In a standard transaction, the scriptSig shoves the signature (generated from the private key) to the stack, followed by the public key. Next, the scriptPubKey (from the source transaction) is executed to verify the public key and then verify the signature.
As voiced in Script, the scriptSig is: The scriptPubKey is:
When this code executes, PUSHDATA very first shoves the signature to the stack. The next PUSHDATA shoves the public key to the stack. Next, OP_DUP duplicates the public key on the stack. OP_HASH160 computes the 160-bit hash of the public key. PUSHDATA shoves the required Bitcoin address. Then OP_EQUALVERIFY verifies the top two stack values are equal – that the public key hash from the fresh transaction matches the address in the old address. This proves that the public key is valid. Next, OP_CHECKSIG checks that the signature of the transaction matches the public key and signature on the stack. This proves that the signature is valid.
Signing the transaction
The thickest complication is the signature shows up in the middle of the transaction, which raises the question of how to sign the transaction before you have the signature. To avoid this problem, the scriptPubKey script is copied from the source transaction into the spending transaction (i.e. the transaction that is being signed) before computing the signature. Then the signature is turned into code in the Script language, creating the scriptSig script that is embedded in the transaction. It shows up that using the previous transaction’s scriptPubKey during signing is for historical reasons rather than any logical reason. For transactions with numerous inputs, signing is even more complicated since each input requires a separate signature, but I won’t go into the details.
One step that tripped me up is the hash type. Before signing, the transaction has a hash type constant temporarily appended. For a regular transaction, this is SIGHASH_ALL (0x00000001). After signing, this hash type is liquidated from the end of the transaction and appended to the scriptSig.
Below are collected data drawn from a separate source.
-- ==== Sys2Proof/Tests/Slice0.lean ====
section
/-! SUPPORT. Tests: what each check of well-formedness refuses, single steps against the spec's own numbers, and for every statement with
hypotheses a state and operands that meet them, clause by clause. -/

namespace Sys2Proof.Tests

set_option Elab.async false

open Sys2Proof Sys2Proof.Machine

/-! States to start from -/

/-- READY at tick 200,000, single, powered. -/
def up : State :=
  { State.reset with
    time := { State.reset.time with running := true, ticks := 200000, boundary := 2000000000 }
    start := { State.reset.start with phase := 0 }
    job := { State.reset.job with dev := .ready }
    power := { State.reset.power with st := .powered }
    mem := { State.reset.mem with state := Vector.replicate 2 1, population := Vector.replicate 2 1 } }

/-- The state with one object's value in force. -/
def holds (s : State) (index sub : Nat) (v : Int) : State := s.updDict (fun d => setVal d index sub (.int v))

/-- The state with one table's octets in force. -/
def holdsOct (s : State) (index sub : Nat) (b : Bytes) : State := s.updDict (fun d => setVal d index sub (.oct b))

/-- The active unit of a pair in lockstep. -/
def pairOf (st : PairSt) : State := up.updPair (fun p => { p with st := st, linkUp := true })

/-! Witnesses -/

theorem witness_EmptyQueueIdles : up.pending = [] := rfl

theorem witness_EveryStep : Completes up := ⟨up, rfl⟩

theorem witness_CommandsLeaveTheQueueAlone : ∃ t, exec .arrivalCutoff State.reset = .next t := ⟨_, rfl⟩

theorem witness_ValuesChangeOnlyAtTheirMoments : setsValues .applyPoint = false ∧ ∃ t, exec .applyPoint up = .next t := ⟨rfl, _, rfl⟩

theorem witness_OnlyBoundariesCountTicks : movesTicks .applyPoint = false ∧ ∃ t, exec .applyPoint up = .next t := ⟨rfl, _, rfl⟩

theorem witness_StepsKeepTheDictionaryCanonical : up.dict.wf ∧ ∃ t, step up = .next t :=
  ⟨⟨List.Pairwise.nil, (fun _ h => nomatch h), List.Pairwise.nil⟩, up, rfl⟩

/-- The device in test mode. -/
def testing : State := { State.reset with start := { State.reset.start with testMode := true }, pins := { State.reset.pins with jtagEnabled := true } }

theorem witness_TickCommandsComplete :
    (up.start.testMode = false ∧ up.time.running = true ∧ up.time.cutoff = false ∧ tickWorks up.toBlocks = true) ∧
    (testing.start.testMode = true ∧ testing.pins.jtagEnabled = true) ∧ (up.updTime (fun t => { t with cutoff := true })).time.cutoff = true := by
  decide +kernel

/-- A port with 802.1AS on, and the port as slave, after fifteen offsets inside the lock window or three beyond four windows. -/
def synced (tb : TbState) : State :=
  (holds (holds up 0x2000 0x00 1) 0x2000 0x03 100).updTime (fun t =>
    { t with slave := some 0, tb := tb, inWindow := 15, outWindow := 3 })

theorem witness_TimebaseStatesFollowTable23 :
    (∀ tb ∈ [TbState.free, .holdover, .acquire, .locked], gptpOn (synced tb).toBlocks 0 = true ∧ (synced tb).time.slave = some 0 ∧
      (synced tb).time.tb = tb ∧ (synced tb).time.syncTick + 37500 ≤ (synced tb).now) ∧
    (0 : Int).natAbs ≤ (synced .acquire).objN 0x2000 0x05 ∧ 15 ≤ (synced .acquire).time.inWindow ∧
    4 * (synced .locked).objN 0x2000 0x05 < (10000000 : Int).natAbs ∧ 3 ≤ (synced .locked).time.outWindow ∧
    (synced .holdover).objN 0x2000 0x03 ≠ 0 ∧
    (synced .holdover).time.holdoverStart + (synced .holdover).objN 0x2000 0x03 ≤ (synced .holdover).now := by decide +kernel

theorem witness_GptpMessagesComplete :
    let s := (synced .free).updEth 0 (fun e => { e with linkUp := true })
    gptpOn s.toBlocks 0 = true ∧ (0 : Nat) = s.objN 0x2000 0x02 ∧ (getI s.host.ports 0).linkUp = true ∧ (1 : Nat) < 255 := by decide +kernel

/-- READY with everything the device-wide commands ask for: an open record, a flash, a valid image in slot 1. -/
def serviced : State :=
  let r : Record := { number := 1, link := 0, boot := 1, closed := false, escalated := false, unstored := false, closedByReset := false
                      sevInForce := 2, lost := 0
                      st := { localTime := 0, devState := 1, ev := mkEvent (.block 6) 0x110A .warn .rail 0 [] } }
  { up with
    faults := { up.faults with log := [r], created := 1 }
    flash := { up.flash with present := true, slots := updI up.flash.slots 1 (fun x => { x with status := 1 }) } }

theorem witness_ObjectWritesAreAllOrNothing :
    Accepted up 0x3000 0x00 [1] 0 ∧ isBoot 0x3000 0x00 = false ∧ Accepted serviced 0x2400 0x00 [1] 0 ∧ isBoot 0x2400 0x00 = true ∧
    served up.toBlocks = true ∧ groupCode (up.atClock 0).toBlocks (isTableObj 0x1000 0) [(0x1000, 0, [1])] ≠ none := by
  unfold Accepted; decide +kernel

theorem witness_DeviceCommandsCommit :
    Accepted up 0x2000 0x07 (leBytes 8 5000) 0 ∧ Accepted up 0x1002 0x00 (leBytes 4 0x5E5E) 0 ∧
    Accepted (pairOf .active) 0x2400 0x09 [1] 0 ∧ Accepted serviced 0x2300 0x19 (leBytes 1 0x04) 0 ∧
    served up.toBlocks = true ∧ crc32c [1, 2, 3] ≠ 0 ∧ Accepted serviced 0x1202 0x08 (leBytes 1 1) 0 ∧
    Accepted serviced 0x1200 0x00 [1] 0 ∧ Accepted serviced 0x1200 0x00 [2] 0 ∧ Accepted serviced 0x1200 0x00 [3] 0 ∧
    Accepted serviced 0x1080 0x06 (leBytes 4 1) 0 ∧ Accepted up 0x1080 0x0C [1] 0 := by
  unfold Accepted; decide +kernel

/-- An image with no entries and no signature, for dictionary version 1.0. -/
def emptyImage : Bytes :=
  let head := leBytes 4 0x47495947 ++ leBytes 2 1 ++ leBytes 2 0 ++ leBytes 4 1 ++ leBytes 4 132 ++ leBytes 4 0 ++ leBytes 2 0x0100 ++
    leBytes 42 0
  head ++ leBytes 4 (crc32c head) ++ leBytes 64 0

/-- On a device of dictionary version 1.0 with no fused key, that image passes every check of an upload. -/
theorem witness_imageUpload (hk : Config.signingKey = none) (hv : Config.dictVersion = 0x0100) :
    Accepted (serviced.updFlash (fun f => { f with capacity := 65536 })) 0x1202 0x06 emptyImage 0 := by
  refine ⟨by decide +kernel, ?_⟩
  unfold groupCode
  simp only [writeCode, valueCode, imageCode, slotStatus, hk, hv]
  decide +kernel

/-- READY with channel 31 running a layer, and its axes enabled, trusted and in a loop state. -/
def scanning (st : ChanState) (loop : Loop) (dev : DevState) : State :=
  let s := (holds (holds up (0x3200 + 95) 0x00 1) (0x3200 + 95) 0x20 1).updAxis 95 (fun a => { a with loop := loop, trusted := true })
  { s.updChan 31 (fun c => { c with state := st }) with job := { s.job with dev := dev } }

theorem witness_ScannerCommandsCommit :
    Accepted up (0x3000 + 31) 0x00 (leBytes 1 1) 0 ∧ Accepted (scanning .run .closed .running) (0x3100 + 31) 0x0C [1] 0 ∧
    Accepted (scanning .stopped .closed .running) (0x3100 + 31) 0x0C [2] 0 ∧
    Accepted (scanning .idle .opened .ready) (0x3200 + 95) 0x02 [1] 0 ∧ Accepted (scanning .idle .closed .ready) (0x3200 + 95) 0x02 [2] 0 ∧
    Accepted (scanning .idle .opened .ready) (0x3200 + 95) 0x02 [3] 0 ∧ Accepted up (0x3300 + 95) 0x2C (leBytes 1 1) 0 := by
  unfold Accepted; decide +kernel

theorem witness_CameraAndPortCommandsCommit :
    Accepted up (0x3500 + 19) 0x0B (leBytes 1 1) 0 ∧ Accepted up (0x3500 + 19) 0x10 ([0x20, 1, 0, 0] ++ List.replicate 36 0) 0 ∧
    Accepted up (0x3500 + 19) 0x00 (leBytes 1 1) 0 ∧ Accepted (holds up (0x3400 + 127) 0x1A 2) (0x3400 + 127) 0x1D (leBytes 1 1) 0 ∧
    Accepted up (0x5000 + 63) 0x00 (leBytes 1 1) 0 ∧ Accepted up (0x5000 + 63) 0x03 [1] 0 ∧
    Accepted (up.updPort 63 (fun p => { p with st := .up })) (0x5000 + 63) 0x04 ([0x23, 0, 0, 0x80] ++ List.replicate 36 0) 0 := by
  unfold Accepted; decide +kernel

/-- READY with stepper axis 7 enabled, trusted and in a state. -/
def stepping (st : StepState) : State := (holds up (0x4000 + 7) 0x00 1).updStep 7 (fun a => { a with st := st, trusted := true })

theorem witness_StepperCommandsCommit :
    Accepted (stepping .idle) (0x4000 + 7) 0x41 ([1, 0, 0, 0] ++ leBytes 4 0 ++ leBytes 4 1000 ++ leBytes 4 0) 0 ∧
    Accepted (stepping .moving) (0x4000 + 7) 0x42 (leBytesI 4 0) 0 ∧ Accepted (stepping .idle) (0x4000 + 7) 0x43 (leBytesI 4 (-5)) 0 ∧
    Accepted up (0x4000 + 7) 0x40 [1] 0 ∧ Accepted up (0x4000 + 7) 0x40 [2] 0 ∧ Accepted (stepping .idle) (0x4000 + 7) 0x40 [3] 0 ∧
    Accepted (stepping .stopped) (0x4000 + 7) 0x40 [4] 0 := by
  unfold Accepted; decide +kernel

/-- READY with the run-length engine in a state and input at hand, and with switch 15 in a state. -/
def coding (st : RleState) : State := (holdsOct (holds up 0x4200 0x01 0) 0x4200 0x02 [1, 0]).updRle (fun r => { r with st := st })

theorem witness_LightAndPowerCommandsCommit :
    Accepted up (0x4100 + 15) 0x00 (leBytes 1 1) 0 ∧ Accepted up (0x4100 + 15) 0x0C (leBytes 1 1) 0 ∧
    Accepted (coding .empty) 0x4200 0x00 [1] 0 ∧ Accepted (coding .full) 0x4200 0x00 [2] 0 ∧ Accepted (coding .done) 0x4200 0x00 [3] 0 ∧
    Accepted up (0x2110 + 15) 0x00 [0] 0 ∧ Accepted up (0x2110 + 15) 0x00 [1] 0 ∧
    Accepted (up.updSwitch 15 (fun x => { x with st := .tripped })) (0x2110 + 15) 0x00 [2] 0 ∧
    Accepted up (0x4300 + 80) 0x02 (leBytes 1 1) 0 := by
  unfold Accepted; decide +kernel

/-! Host link -/

/-- Port 0 in use at an IPv4 address. -/
def linked : State :=
  up.updEth 0 (fun e => { e with linkUp := true, ipv4 := 0x0A000001, prefixLen := 24, dhcp := .selecting, arp := [(0x0A000002, 0xB0B, 6200000)] })

/-- A source of host messages, the header of a GDP request of a length, and that of a Layer Stream message. -/
def hostSrc : Src := { v6 := false, addr := 0x0A000002, udp := 50000 }

def gdpHead (len : Nat) : GdpHead :=
  { port := 0, src := hostSrc, udpLen := len, version := 1, length := len, reqId := 7, status := 0, position := 0xFFFF, reserved := 0
    clk := 100 }

def lsHead (len session sequence offset : Nat) : LsHead :=
  { port := 0, src := hostSrc, udpLen := len, version := 1, length := len, session, sequence, status := 0, offset }

/-- A frame on port 0, its VLAN identifier, its kind and its payload. -/
def ethFrame (vlan : Option Nat) (kind : FrameKind) (payload : Bytes) : EthFrame :=
  { port := 0, bytes := 100, vlan, kind, src := hostSrc, payload }

/-- Port 0 in a DHCP state with every timer past. -/
def leased (d : Dhcp) : State := linked.updEth 0 (fun e => { e with dhcp := d })

theorem witness_HostPortCommandsComplete :
    (served linked.toBlocks = true ∧ portReady linked.toBlocks 0 = true ∧
      (vlanPasses linked.toBlocks (ethFrame none .pause []) && frameSupported linked.toBlocks (ethFrame none .pause [])) = false) ∧
    (vlanPasses linked.toBlocks (ethFrame none (.udp4 47411 true false) [1, 2]) = true ∧
      frameSupported linked.toBlocks (ethFrame none (.udp4 47411 true false) [1, 2]) = true ∧ fieldU ([1, 2] : Bytes) 1 1 = 2) ∧
    0x0A000001 ≠ 0 ∧ 0x0A000001 = ipv4InUse linked.toBlocks 0 ∧
    (0x0A000001 != 0 && 0x0A000001 == ipv4InUse linked.toBlocks 0) = true ∧ (getI linked.host.ports 0).otherFill + (8 + 1472) ≤ 32768 ∧ (getI linked.host.ports 0).echoCount < 100 ∧
    (getI linked.host.ports 0).dhcp ≠ .off ∧
    ((getI (leased .bound).host.ports 0).dhcp = .bound ∧ (getI (leased .bound).host.ports 0).t1 ≤ (leased .bound).now) ∧
    ((getI (leased .renewing).host.ports 0).dhcp = .renewing ∧ (getI (leased .renewing).host.ports 0).t2 ≤ (leased .renewing).now) ∧
    ((getI (leased .rebinding).host.ports 0).dhcp = .rebinding ∧ (getI (leased .rebinding).host.ports 0).leaseEnd ≤ (leased .rebinding).now) ∧
    (getI linked.host.ports 0).linkUp = true ∧ ((getI up.host.ports 1).linkUp = false ∧ served up.toBlocks = true) ∧
    (getI (up.updDest 3 (fun d => { d with waiting := some 100000 })).host.dests 3).waiting = some 100000 ∧ 100000 + 100000 ≤ up.now := by
  decide +kernel
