-- ==== Sys2Proof/Syntax.lean ====
section
/-! DEFINITION. The steps of the SK6: every row of the opcode table is a constructor of Instr. The first 259 are
the words of the instruction set (R53 to R74); the others are the device's own steps and the acts of the outside
world, which have no encoding. The same words with a different register operand (TLBI, MBOXQ, QCFG, MBIND, WLATCH,
BOOST) have one constructor for each row of the table. Order is no
part of the meaning: the words a decoder builds stand first, because Lean builds compiled values of the first 245
constructors only. -/

namespace Sys2Proof

/-- The four outstanding counters of a group slot (R169). -/
inductive Ctr where
  | cl | cs | cc | ct
  deriving DecidableEq, Repr, Inhabited

/-- The kind of a memory access, as trap records code it (R328): 0 read, 1 write, 2 read-modify-write, 3 fetch. -/
inductive AccKind where
  | read | write | rmw | fetch
  deriving DecidableEq, Repr, Inhabited

/-- A remote access as it reaches its owner (R281, R295): the requesting peer, the world of its session, the window,
the virtual address, the requester's tag, the data of a write or an atomic, and the atomic's operation (FN, sub). -/
structure RemoteMsg where
  peer : Nat
  world : Nat
  win : Nat
  va : Nat
  kind : AccKind
  tag : Nat
  len : Nat
  op : Nat
  scope : Nat
  data : List (BitVec 8)
  deriving DecidableEq, Repr

/-- A flit of the Abjan fabric (R294): header fields, payload area, authentication tag and CRC. -/
structure Flit where
  vc : Nat
  world : Nat
  ks : Bool
  cmp : Bool
  src : Nat
  dst : Nat
  ack : Nat
  seq : Nat
  payload : List (BitVec 8)
  gcmTag : BitVec 128
  crc : BitVec 64
  zero : BitVec 2 := 0
  deriving DecidableEq, Repr

/-- What the monitors report of one unit for one 1 ms sample (R350): the unit's record number, the fraction of the
sample it was powered and its mean current over the class constant (both in 2^-16), the supply in
mV, of a core or an array as its difference from the supply of its cluster's level (R369), the temperature in degrees Celsius, the clock in MHz of a
slice or a link macro, and the shift of its stressed oscillator in parts per million. -/
structure UnitSample where
  unit : Nat
  powered : Nat
  current : Nat
  milliVolt : Int
  celsius : Int
  megaHertz : Nat
  drift : Int
  deriving DecidableEq, Repr

/-- What erred (R396, R397): a row of an SRAM, a row of HBM, a lane of a port, or a word of an instruction cache. -/
inductive ErrKind where
  | sram | hbm
  | lane (n : Nat)
  | icache (core : Nat)
  deriving DecidableEq, Repr, Inhabited

/-- Where a storage error is met (R396, R399, R401): the class and physical index of the unit (R349), what erred, the physical address,
the core and slot for a register or other SRAM of a group, and whether a movement of the line met it. -/
structure ErrSite where
  cls : Nat
  unit : Nat
  kind : ErrKind
  pa : Nat
  group : Option (Nat × Nat)
  moved : Bool
  deriving DecidableEq, Repr

/-- A host or CXL agent's request to device memory (R409, R410): the IDE selective stream it comes in, if in one, whether it is to BAR0 of PF 0 (R412), the
physical address or the offset in the BAR, the bytes of a write, or the length of a read, whether the host keeps a copy of the lines it reads
(CXL.mem, R177), and whether it is the host's cores' own access to host memory, on lines held exclusive under CXL.cache (R411). -/
structure HostReq where
  stream : Option Nat
  pa : Nat
  len : Nat
  wr : Option (List (BitVec 8))
  keep : Bool := false
  own : Bool := false
  bar0 : Bool := false
  deriving DecidableEq, Repr

/-- What a cluster's meter says of a period in microjoules: the cluster's energy, and what its engines used for which task (R378). -/
structure EnergyUse where
  total : Nat
  engines : List (Nat × Nat)
  deriving DecidableEq, Repr

/-- The AtomicOps the host port completes (R409). -/
inductive HostAtomic where
  | fetchAdd | swap | cas
  deriving DecidableEq, Repr

/-- A submission to the command slot (R412): the submitter's world, word 0 as op and seq, and words 1 to 7. -/
structure Cmd where
  world : Nat
  op : Nat
  seq : Nat
  w1 : BitVec 64
  w2 : BitVec 64
  w3 : BitVec 64
  w4 : BitVec 64
  w5 : BitVec 64
  w6 : BitVec 64
  w7 : BitVec 64
  zero : BitVec 8 := 0
  deriving DecidableEq, Repr, Inhabited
Another annoying thing about the Bitcoin protocol is that the signature and public key are both 512-bit elliptic curve values, but they are represented in totally different ways: the signature is encoded with DER encoding but the public key is represented as plain bytes. In addition, both values have an extra byte, but placed inconsistently: SIGHASH_ALL is put after the signature, and type four is put before the public key.
Debugging the signature was made more difficult because the ECDSA algorithm uses a random number.[Legitimate] Thus, the signature is different every time you compute it, so it can’t be compared with a known-good signature.
Update (Feb 2014): An significant side-effect of the signature switching every time is that if you re-sign a transaction, the transaction’s hash will switch. This is known as Transaction Malleability. There are also ways that third parties can modify transactions in trivial ways that switch the hash but not the meaning of the transaction. Albeit it has been known for years, malleability has recently caused big problems (Feb 2014) with MtGox (press release).
With these complications it took me a long time to get the signature to work. Eventually, however, I got all the bugs out of my signing code and succesfully signed a transaction. Here’s the code snippet I used.
The final scriptSig contains the signature along with the public key for the source address ( 1MMMMSUb1piy2ufrSguNUdFmAcvqrQF8M5 ). This proves I am permitted to spend these bitcoins, making the transaction valid.